**Exercise requirements**
Your answer should consist of each line from the data below that contains "wakeGo".

(Dataset entries)
+ + + +
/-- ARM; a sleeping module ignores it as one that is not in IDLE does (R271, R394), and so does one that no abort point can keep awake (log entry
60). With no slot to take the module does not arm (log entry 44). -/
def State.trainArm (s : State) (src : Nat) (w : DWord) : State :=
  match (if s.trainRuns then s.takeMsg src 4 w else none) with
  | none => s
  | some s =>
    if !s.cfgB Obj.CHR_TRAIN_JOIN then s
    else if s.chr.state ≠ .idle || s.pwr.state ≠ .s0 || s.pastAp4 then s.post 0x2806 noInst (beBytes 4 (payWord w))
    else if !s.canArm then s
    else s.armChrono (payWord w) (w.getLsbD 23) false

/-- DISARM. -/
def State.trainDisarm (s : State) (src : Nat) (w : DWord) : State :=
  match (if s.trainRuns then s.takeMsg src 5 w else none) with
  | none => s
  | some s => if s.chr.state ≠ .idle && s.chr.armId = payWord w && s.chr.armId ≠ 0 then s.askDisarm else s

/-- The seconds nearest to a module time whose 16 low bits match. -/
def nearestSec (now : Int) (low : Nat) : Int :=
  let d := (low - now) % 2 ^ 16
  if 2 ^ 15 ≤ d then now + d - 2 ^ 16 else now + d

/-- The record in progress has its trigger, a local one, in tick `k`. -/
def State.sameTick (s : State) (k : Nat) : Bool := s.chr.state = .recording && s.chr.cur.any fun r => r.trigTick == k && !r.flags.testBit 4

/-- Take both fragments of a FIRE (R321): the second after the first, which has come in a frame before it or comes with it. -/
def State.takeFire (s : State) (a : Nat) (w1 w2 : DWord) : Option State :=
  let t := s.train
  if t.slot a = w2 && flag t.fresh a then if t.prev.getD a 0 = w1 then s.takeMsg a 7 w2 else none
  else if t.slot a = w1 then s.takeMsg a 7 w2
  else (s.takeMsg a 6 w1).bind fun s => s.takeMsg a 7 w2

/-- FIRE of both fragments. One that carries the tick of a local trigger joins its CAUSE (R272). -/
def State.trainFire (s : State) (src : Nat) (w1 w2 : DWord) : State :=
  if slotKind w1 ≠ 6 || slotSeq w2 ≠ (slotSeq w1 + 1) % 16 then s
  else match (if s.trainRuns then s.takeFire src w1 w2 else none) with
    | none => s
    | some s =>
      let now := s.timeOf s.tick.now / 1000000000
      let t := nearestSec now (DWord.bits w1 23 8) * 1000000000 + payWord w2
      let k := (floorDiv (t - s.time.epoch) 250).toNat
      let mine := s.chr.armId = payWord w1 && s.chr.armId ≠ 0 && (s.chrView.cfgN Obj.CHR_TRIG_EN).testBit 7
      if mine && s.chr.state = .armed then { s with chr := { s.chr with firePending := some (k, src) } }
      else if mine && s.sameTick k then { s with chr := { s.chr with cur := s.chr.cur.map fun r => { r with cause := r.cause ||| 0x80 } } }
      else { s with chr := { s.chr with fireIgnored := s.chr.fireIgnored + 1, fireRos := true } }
+ + + +
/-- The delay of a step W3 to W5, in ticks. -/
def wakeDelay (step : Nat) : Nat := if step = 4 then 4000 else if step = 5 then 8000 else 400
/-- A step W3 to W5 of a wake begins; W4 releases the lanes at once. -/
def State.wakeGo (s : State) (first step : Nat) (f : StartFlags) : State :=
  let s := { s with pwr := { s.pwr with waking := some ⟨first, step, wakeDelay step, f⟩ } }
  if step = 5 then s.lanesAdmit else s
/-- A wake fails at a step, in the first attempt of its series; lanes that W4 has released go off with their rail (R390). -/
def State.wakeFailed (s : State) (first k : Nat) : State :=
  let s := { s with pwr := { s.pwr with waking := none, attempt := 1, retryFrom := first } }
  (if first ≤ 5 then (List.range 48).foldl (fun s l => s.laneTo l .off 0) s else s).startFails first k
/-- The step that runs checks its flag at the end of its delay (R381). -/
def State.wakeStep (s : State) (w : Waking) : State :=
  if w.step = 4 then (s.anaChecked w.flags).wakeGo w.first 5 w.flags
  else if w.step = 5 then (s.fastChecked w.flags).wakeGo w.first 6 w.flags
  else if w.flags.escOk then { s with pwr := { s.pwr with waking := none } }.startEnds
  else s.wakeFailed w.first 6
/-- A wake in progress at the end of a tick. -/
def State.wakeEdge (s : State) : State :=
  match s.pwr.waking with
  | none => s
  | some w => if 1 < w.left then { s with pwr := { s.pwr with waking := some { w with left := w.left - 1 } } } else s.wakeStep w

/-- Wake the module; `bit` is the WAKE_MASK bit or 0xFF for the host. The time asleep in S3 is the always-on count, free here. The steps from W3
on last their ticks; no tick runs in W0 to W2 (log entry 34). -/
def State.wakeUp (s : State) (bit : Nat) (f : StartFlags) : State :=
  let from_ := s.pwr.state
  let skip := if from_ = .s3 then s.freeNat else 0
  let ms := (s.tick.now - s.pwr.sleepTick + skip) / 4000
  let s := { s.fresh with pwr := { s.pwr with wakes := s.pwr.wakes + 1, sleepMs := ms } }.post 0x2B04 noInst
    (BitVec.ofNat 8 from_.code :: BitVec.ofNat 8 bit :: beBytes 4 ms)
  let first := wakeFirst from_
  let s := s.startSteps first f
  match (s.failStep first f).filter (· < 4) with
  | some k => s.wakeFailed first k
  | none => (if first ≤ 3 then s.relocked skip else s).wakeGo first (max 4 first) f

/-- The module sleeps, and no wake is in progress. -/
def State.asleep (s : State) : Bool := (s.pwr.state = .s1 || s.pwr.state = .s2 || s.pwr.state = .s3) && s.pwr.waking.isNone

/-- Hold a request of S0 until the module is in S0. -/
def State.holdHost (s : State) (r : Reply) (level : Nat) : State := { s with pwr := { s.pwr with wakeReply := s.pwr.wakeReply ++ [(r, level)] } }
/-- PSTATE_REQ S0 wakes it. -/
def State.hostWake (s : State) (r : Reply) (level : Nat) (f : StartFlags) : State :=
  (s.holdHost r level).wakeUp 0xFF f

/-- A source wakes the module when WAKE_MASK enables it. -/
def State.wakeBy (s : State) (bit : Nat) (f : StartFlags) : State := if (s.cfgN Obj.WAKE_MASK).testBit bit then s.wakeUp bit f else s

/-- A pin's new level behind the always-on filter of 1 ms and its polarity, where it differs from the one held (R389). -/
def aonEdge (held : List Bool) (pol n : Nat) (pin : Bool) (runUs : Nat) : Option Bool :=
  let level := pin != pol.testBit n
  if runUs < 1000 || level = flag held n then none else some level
+ + + +
**Task answer**
def State.wakeGo (s : State) (first step : Nat) (f : StartFlags) : State :=
  if w.step = 4 then (s.anaChecked w.flags).wakeGo w.first 5 w.flags
  else if w.step = 5 then (s.fastChecked w.flags).wakeGo w.first 6 w.flags
  | none => (if first ≤ 3 then s.relocked skip else s).wakeGo first (max 4 first) f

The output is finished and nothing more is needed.